**What is being asked**
Using the data beneath this instruction, retype only the lines from the one that contains "def runner (w" down to the one that contains "let p : Prog", both included, exactly as they appear.

[The data Boundary: Start]

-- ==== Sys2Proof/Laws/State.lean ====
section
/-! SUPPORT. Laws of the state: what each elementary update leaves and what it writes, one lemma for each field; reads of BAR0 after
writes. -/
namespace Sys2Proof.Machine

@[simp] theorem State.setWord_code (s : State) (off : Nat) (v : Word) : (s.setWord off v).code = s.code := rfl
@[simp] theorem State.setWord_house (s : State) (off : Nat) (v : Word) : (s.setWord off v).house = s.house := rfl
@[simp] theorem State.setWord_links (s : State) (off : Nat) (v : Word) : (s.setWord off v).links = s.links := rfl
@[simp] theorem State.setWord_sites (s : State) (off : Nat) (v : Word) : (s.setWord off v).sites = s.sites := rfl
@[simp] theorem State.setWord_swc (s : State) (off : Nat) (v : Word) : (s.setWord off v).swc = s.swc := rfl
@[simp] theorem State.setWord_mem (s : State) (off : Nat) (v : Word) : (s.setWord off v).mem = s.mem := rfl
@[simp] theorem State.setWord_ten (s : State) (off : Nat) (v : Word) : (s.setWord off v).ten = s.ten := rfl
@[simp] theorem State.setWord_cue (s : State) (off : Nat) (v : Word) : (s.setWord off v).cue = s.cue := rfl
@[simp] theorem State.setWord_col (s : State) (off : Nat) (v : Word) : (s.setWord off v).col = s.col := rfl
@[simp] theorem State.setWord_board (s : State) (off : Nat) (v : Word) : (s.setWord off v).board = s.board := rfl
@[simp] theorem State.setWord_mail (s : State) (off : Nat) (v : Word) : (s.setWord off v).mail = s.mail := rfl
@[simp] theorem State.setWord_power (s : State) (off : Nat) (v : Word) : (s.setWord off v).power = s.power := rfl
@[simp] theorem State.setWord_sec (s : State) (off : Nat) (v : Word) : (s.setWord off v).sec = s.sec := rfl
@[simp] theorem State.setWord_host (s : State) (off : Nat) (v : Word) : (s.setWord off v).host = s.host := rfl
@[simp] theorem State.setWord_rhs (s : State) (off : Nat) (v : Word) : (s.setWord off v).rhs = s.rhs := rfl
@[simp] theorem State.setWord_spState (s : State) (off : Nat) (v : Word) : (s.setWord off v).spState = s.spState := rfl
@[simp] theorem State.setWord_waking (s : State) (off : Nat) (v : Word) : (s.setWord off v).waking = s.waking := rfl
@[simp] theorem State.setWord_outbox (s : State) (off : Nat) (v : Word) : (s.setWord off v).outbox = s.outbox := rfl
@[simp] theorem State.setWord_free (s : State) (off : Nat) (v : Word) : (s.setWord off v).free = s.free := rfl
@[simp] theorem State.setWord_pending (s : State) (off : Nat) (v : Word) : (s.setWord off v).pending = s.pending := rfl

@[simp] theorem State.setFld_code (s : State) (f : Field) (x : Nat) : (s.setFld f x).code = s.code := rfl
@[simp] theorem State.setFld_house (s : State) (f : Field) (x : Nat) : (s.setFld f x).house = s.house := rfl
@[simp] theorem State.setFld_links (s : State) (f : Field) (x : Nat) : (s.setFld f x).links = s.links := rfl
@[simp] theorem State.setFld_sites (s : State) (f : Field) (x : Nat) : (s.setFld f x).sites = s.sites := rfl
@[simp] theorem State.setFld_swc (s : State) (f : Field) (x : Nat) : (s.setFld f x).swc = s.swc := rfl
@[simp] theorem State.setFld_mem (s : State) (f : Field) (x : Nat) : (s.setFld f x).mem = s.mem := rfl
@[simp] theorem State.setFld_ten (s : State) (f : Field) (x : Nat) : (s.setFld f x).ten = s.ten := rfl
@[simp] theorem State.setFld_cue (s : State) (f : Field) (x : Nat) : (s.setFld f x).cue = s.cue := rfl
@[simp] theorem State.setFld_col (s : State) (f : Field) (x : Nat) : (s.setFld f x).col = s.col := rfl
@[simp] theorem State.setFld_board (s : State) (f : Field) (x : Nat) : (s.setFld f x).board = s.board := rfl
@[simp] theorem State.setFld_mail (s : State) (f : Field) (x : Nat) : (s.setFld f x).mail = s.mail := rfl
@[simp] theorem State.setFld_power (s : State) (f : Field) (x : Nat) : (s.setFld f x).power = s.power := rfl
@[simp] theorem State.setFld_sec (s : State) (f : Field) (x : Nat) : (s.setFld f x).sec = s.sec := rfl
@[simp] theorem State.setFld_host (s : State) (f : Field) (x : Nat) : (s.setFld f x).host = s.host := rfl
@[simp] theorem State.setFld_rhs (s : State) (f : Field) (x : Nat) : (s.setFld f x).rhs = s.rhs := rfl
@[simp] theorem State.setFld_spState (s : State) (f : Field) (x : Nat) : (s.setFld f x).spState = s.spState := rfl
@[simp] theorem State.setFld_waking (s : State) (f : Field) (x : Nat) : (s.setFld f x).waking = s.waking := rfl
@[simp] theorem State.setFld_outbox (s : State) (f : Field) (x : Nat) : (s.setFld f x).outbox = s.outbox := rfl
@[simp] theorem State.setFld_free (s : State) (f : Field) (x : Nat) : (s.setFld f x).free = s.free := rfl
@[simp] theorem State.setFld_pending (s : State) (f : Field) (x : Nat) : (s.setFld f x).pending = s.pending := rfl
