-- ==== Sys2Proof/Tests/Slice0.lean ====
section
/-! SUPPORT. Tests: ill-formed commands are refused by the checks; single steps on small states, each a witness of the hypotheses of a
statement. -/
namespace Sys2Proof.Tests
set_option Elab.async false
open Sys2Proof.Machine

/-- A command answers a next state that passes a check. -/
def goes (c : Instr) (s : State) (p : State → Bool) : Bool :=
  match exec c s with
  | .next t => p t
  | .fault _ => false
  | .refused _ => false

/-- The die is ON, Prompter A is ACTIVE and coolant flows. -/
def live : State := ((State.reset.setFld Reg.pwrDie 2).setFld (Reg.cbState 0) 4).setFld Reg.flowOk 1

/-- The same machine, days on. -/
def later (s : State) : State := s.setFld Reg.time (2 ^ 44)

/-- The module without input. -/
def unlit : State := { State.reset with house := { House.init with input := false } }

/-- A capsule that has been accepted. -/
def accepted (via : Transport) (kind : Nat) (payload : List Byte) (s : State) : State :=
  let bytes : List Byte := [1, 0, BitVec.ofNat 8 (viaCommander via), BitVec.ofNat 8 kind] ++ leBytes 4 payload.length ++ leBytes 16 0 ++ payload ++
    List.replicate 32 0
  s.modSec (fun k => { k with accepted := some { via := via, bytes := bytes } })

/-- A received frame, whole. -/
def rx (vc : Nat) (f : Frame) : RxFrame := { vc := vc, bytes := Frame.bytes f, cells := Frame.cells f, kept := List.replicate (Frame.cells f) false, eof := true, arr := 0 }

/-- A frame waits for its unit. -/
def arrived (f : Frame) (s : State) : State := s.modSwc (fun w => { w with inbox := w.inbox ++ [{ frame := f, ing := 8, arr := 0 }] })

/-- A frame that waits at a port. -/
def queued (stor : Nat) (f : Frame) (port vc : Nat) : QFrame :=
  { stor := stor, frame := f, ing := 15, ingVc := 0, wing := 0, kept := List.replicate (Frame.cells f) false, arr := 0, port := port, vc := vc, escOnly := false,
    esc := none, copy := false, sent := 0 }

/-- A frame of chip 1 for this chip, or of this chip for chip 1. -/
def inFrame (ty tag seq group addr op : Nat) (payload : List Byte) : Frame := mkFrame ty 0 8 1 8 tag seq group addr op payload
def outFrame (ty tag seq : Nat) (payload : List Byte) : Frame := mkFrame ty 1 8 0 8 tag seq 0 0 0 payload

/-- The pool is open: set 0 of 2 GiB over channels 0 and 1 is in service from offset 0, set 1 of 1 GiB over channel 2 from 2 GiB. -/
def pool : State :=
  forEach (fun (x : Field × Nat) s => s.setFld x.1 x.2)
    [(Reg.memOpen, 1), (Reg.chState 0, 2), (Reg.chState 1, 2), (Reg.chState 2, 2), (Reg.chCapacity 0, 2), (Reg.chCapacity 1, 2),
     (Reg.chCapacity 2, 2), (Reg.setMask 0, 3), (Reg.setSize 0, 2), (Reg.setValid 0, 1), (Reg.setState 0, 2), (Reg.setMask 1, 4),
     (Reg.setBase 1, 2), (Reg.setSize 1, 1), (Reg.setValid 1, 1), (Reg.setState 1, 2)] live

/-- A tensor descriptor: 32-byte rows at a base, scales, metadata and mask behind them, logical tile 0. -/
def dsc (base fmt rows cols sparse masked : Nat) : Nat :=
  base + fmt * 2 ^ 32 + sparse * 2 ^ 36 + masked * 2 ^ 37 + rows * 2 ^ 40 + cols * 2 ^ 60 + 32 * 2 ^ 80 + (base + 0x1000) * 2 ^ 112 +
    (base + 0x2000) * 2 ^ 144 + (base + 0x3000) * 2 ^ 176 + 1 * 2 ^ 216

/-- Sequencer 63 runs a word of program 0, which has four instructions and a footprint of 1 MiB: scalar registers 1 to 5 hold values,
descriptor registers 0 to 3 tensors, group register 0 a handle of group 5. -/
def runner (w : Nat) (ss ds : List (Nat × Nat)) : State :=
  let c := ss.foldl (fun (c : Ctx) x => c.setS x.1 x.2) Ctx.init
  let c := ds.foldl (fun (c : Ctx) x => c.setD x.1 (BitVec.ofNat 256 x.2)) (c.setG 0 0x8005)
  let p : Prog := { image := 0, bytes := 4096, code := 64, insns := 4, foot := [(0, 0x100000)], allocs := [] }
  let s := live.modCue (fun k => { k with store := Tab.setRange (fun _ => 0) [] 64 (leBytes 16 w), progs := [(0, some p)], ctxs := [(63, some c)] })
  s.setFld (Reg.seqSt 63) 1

[The data Boundary: End]
[The data Boundary: Start]

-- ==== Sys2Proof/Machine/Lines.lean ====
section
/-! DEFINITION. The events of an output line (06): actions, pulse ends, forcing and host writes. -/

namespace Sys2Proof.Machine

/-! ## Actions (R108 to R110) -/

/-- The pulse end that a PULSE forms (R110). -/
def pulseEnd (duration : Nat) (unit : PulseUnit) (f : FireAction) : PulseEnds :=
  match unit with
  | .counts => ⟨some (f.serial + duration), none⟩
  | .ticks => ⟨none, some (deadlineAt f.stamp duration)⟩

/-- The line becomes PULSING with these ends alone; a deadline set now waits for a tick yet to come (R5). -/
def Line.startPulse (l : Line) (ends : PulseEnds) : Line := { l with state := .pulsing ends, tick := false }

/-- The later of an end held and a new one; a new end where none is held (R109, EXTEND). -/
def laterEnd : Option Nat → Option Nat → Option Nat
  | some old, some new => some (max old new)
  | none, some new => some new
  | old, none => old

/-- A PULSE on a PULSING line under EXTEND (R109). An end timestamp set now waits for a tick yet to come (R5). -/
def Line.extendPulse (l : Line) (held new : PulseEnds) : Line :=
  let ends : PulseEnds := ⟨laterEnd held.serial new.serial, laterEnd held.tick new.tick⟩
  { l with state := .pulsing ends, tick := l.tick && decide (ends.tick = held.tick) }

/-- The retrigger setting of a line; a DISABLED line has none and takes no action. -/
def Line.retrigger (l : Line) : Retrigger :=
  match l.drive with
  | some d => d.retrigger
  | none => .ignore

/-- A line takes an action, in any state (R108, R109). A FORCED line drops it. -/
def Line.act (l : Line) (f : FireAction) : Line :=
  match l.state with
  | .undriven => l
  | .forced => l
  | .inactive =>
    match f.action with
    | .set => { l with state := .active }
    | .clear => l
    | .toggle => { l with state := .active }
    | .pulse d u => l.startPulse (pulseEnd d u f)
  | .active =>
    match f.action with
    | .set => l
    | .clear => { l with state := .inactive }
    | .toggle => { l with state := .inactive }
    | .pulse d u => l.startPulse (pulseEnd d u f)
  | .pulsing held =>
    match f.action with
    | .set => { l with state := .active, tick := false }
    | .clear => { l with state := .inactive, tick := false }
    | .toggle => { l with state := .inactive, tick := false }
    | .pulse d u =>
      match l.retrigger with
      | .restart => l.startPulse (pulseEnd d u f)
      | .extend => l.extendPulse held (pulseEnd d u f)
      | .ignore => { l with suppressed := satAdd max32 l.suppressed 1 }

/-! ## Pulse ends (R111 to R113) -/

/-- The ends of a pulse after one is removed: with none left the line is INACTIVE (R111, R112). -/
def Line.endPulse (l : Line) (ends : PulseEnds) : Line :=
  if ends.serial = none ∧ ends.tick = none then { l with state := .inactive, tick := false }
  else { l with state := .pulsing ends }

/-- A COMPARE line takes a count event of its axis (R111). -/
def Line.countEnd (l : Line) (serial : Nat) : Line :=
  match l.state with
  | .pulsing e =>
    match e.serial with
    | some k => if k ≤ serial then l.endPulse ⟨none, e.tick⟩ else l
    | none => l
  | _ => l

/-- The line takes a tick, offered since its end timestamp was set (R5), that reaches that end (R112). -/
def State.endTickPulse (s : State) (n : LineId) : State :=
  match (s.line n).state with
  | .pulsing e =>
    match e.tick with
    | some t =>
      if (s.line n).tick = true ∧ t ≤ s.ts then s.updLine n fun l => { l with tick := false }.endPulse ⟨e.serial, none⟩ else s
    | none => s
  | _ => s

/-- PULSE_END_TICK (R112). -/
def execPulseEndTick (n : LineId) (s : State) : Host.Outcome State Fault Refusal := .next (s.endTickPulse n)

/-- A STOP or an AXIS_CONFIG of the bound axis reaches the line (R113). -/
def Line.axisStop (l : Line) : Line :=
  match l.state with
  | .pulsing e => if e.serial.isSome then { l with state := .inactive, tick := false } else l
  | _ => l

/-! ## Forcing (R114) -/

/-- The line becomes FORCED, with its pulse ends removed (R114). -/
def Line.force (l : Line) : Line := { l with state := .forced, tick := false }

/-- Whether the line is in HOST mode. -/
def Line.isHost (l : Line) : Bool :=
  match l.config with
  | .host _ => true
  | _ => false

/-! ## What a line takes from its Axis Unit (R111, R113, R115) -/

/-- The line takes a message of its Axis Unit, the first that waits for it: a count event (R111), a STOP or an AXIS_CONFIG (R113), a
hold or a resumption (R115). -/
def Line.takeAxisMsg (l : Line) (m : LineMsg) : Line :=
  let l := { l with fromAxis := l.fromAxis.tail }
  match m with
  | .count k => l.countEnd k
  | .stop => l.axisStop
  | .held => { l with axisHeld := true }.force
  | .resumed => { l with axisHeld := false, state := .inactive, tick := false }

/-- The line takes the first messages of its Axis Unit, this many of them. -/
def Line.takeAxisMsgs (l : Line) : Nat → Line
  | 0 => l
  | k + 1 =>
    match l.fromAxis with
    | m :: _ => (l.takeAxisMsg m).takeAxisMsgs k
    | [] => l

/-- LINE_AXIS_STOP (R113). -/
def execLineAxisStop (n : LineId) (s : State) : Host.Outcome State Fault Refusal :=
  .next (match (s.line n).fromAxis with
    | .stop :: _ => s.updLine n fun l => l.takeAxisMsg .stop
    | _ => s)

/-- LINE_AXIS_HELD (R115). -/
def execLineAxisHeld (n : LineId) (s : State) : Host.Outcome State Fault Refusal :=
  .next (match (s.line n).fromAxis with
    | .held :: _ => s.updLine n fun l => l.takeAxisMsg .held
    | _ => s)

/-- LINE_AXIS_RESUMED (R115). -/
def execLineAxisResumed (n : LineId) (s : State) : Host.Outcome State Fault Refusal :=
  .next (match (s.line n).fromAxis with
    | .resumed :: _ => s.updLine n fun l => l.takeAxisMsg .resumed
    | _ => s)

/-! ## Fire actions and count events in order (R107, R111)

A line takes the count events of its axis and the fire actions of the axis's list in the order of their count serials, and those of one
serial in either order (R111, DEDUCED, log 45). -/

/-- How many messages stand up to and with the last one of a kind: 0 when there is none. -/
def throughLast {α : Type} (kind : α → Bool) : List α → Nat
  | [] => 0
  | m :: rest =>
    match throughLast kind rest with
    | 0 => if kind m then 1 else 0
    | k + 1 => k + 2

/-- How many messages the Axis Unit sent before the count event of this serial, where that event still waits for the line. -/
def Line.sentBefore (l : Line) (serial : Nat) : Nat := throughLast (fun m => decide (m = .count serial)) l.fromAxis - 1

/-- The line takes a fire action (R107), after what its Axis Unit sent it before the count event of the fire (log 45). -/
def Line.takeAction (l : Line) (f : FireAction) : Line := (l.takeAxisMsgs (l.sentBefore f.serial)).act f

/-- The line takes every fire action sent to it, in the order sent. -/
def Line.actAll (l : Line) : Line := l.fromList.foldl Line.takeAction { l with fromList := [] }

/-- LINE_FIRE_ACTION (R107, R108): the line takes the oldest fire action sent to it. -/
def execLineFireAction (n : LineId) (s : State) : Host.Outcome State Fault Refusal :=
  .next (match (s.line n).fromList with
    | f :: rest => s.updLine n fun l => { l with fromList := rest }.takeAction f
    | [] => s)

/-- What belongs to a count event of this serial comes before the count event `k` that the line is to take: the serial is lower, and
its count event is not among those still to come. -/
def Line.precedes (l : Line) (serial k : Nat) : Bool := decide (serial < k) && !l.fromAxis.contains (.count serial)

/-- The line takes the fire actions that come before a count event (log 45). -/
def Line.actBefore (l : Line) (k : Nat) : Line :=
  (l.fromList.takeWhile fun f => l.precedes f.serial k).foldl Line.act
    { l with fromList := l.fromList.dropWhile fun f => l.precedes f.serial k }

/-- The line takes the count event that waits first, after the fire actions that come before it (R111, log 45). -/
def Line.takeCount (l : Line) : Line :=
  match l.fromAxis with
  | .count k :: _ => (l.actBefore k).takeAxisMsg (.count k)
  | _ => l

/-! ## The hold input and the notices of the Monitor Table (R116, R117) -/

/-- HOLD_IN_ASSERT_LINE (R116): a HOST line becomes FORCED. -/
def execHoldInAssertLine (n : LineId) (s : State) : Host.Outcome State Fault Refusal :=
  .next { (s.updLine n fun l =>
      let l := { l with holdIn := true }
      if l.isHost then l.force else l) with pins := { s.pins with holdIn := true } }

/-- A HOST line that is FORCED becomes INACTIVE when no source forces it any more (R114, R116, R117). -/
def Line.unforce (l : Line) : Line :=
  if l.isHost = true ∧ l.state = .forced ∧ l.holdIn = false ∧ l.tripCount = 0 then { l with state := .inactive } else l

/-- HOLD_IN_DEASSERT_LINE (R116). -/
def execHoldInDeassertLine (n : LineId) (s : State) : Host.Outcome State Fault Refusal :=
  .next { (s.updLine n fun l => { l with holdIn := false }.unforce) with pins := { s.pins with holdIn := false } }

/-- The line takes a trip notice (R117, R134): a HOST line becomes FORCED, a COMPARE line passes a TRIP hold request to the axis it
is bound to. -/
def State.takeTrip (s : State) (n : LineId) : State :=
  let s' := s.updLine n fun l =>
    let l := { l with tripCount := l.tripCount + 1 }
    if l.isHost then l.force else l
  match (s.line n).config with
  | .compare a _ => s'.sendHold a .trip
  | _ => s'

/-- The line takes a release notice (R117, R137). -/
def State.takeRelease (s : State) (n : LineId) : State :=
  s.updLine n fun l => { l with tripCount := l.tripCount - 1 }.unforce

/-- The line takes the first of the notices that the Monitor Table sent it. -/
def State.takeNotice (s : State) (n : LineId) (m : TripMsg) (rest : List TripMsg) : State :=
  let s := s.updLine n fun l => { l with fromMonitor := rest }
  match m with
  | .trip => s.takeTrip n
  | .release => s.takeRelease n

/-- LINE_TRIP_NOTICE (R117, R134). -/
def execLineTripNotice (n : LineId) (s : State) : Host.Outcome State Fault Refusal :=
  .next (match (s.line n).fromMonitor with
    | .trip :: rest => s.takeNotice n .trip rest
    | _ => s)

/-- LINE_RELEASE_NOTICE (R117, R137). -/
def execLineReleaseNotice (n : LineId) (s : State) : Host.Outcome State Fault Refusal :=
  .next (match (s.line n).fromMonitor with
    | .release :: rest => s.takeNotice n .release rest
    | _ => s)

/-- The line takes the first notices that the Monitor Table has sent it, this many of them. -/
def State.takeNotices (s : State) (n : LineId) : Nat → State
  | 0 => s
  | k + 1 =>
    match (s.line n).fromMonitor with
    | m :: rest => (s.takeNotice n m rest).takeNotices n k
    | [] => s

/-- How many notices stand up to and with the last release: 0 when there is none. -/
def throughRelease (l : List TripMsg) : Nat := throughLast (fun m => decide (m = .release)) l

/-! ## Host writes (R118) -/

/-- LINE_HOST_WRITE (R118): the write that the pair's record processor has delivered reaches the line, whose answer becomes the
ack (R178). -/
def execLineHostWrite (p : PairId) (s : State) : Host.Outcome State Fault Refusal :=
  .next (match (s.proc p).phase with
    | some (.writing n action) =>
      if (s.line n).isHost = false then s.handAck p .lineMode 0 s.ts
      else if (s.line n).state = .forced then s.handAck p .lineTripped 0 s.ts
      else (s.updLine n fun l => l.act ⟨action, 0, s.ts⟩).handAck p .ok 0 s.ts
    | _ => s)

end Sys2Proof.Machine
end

[The data Boundary: End]

**Task answer**
def runner (w : Nat) (ss ds : List (Nat × Nat)) : State :=
  let c := ss.foldl (fun (c : Ctx) x => c.setS x.1 x.2) Ctx.init
  let c := ds.foldl (fun (c : Ctx) x => c.setD x.1 (BitVec.ofNat 256 x.2)) (c.setG 0 0x8005)
  let p : Prog := { image := 0, bytes := 4096, code := 64, insns := 4, foot := [(0, 0x100000)], allocs := [] }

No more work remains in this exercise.